» Prompt:
Between the line containing "s.regs.resultTicks := rfl" and the line containing "s.regs.resultUs := rfl" lies a run of lines; give that run again exactly, with both of those lines, and nothing else from the entries below.

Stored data
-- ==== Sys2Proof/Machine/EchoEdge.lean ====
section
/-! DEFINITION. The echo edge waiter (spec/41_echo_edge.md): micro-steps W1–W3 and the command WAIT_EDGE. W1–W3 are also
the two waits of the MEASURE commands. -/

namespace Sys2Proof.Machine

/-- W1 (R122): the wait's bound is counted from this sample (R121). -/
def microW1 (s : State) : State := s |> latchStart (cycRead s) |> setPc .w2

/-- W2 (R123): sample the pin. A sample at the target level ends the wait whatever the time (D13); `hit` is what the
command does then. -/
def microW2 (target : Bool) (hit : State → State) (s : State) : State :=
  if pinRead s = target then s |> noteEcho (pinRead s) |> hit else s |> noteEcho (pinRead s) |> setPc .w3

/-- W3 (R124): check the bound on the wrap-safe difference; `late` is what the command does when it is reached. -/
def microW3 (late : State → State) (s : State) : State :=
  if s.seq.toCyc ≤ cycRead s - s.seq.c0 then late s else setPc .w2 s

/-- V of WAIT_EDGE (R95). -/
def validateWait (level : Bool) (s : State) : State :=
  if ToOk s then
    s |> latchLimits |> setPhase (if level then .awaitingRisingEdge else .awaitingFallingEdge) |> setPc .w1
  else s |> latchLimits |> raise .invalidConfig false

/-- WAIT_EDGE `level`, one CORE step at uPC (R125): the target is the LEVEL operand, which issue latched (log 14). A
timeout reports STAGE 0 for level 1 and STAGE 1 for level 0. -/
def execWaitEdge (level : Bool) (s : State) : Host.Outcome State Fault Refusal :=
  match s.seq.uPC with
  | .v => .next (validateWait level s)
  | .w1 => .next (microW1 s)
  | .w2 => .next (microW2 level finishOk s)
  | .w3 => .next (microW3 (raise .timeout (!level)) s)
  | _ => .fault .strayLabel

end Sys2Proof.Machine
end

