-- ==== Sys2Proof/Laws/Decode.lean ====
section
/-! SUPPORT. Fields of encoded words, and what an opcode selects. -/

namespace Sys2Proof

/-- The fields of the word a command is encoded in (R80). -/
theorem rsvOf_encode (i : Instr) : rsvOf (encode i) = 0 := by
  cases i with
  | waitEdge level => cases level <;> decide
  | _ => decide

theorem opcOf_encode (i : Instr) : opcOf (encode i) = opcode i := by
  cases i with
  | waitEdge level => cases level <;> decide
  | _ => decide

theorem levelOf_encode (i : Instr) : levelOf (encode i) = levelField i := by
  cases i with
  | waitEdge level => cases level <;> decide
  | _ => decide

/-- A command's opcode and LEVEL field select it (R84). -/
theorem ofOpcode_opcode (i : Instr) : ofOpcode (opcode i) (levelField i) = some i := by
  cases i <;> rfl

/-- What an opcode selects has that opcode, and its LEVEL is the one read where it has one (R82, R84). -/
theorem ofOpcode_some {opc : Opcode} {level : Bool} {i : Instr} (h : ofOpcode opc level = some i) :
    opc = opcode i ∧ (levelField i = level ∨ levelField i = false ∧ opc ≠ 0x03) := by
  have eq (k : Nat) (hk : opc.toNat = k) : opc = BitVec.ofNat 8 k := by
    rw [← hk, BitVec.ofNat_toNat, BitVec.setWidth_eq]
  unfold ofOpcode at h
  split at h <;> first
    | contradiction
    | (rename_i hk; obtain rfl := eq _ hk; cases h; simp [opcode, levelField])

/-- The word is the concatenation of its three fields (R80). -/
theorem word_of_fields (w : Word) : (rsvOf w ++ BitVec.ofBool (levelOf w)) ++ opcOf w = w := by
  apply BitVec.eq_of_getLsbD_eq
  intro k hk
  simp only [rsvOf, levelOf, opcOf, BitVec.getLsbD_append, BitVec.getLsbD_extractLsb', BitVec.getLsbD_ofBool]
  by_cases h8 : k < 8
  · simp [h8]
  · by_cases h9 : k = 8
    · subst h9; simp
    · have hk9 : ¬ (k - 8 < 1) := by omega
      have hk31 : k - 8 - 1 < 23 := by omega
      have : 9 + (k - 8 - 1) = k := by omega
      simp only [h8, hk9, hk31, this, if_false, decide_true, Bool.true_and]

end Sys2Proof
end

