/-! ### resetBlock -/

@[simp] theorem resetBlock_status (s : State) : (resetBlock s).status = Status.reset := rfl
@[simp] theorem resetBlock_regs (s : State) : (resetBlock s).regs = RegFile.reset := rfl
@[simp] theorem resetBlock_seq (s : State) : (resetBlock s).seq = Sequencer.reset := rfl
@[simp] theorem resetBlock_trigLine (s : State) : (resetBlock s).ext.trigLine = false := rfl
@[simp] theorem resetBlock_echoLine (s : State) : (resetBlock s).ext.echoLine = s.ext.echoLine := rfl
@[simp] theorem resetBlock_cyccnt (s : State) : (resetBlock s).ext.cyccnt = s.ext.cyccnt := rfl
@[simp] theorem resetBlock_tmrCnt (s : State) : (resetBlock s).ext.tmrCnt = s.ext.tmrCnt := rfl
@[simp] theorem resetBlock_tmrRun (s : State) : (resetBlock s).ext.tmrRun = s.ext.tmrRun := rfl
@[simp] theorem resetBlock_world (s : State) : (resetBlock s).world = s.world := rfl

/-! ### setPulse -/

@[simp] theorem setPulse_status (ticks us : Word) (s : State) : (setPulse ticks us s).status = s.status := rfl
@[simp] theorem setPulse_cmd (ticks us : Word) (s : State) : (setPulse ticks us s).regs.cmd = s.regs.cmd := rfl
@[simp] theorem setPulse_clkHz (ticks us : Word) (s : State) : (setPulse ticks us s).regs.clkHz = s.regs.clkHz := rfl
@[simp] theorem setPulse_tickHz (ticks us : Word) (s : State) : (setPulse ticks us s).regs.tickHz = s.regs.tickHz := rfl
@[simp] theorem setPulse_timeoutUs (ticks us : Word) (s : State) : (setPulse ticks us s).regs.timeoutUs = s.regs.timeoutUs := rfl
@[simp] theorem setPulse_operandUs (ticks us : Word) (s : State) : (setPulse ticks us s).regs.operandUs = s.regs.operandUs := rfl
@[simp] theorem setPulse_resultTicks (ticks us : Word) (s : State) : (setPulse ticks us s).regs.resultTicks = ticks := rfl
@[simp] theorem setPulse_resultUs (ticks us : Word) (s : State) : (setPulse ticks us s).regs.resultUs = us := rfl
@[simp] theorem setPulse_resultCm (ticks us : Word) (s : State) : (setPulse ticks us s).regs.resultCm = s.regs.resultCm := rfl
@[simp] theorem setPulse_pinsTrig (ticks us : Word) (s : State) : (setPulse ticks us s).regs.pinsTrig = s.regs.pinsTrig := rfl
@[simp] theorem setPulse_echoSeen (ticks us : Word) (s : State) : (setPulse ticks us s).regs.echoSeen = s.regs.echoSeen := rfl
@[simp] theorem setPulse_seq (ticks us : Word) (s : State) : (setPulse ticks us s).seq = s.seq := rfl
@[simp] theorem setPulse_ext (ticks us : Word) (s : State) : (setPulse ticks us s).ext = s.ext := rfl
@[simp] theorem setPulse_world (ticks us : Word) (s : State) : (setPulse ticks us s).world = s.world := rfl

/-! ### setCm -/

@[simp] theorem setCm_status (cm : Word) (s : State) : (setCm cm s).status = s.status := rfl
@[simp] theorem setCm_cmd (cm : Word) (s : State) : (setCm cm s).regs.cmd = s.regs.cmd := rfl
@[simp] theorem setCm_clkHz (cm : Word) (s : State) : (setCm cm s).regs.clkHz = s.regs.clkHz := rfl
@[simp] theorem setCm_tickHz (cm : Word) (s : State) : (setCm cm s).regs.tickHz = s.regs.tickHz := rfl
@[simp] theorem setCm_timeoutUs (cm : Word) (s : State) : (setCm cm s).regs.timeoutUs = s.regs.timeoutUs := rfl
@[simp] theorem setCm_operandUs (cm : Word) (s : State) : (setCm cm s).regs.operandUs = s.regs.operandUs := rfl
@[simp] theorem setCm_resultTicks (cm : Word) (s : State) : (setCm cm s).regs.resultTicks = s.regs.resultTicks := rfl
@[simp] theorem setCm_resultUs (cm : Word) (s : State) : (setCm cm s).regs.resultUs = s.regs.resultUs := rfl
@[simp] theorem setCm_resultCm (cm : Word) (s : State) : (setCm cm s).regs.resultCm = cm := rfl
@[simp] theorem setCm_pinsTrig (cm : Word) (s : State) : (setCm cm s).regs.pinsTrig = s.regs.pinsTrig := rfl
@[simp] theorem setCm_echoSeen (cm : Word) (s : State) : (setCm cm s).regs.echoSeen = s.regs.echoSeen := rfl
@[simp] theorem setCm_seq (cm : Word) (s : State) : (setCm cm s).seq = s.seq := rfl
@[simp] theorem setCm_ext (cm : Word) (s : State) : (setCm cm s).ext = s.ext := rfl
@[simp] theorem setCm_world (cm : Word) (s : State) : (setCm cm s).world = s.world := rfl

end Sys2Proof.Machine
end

» Response to the exercise:
@[simp] theorem setCm_resultTicks (cm : Word) (s : State) : (setCm cm s).regs.resultTicks = s.regs.resultTicks := rfl
@[simp] theorem setCm_resultUs (cm : Word) (s : State) : (setCm cm s).regs.resultUs = s.regs.resultUs := rfl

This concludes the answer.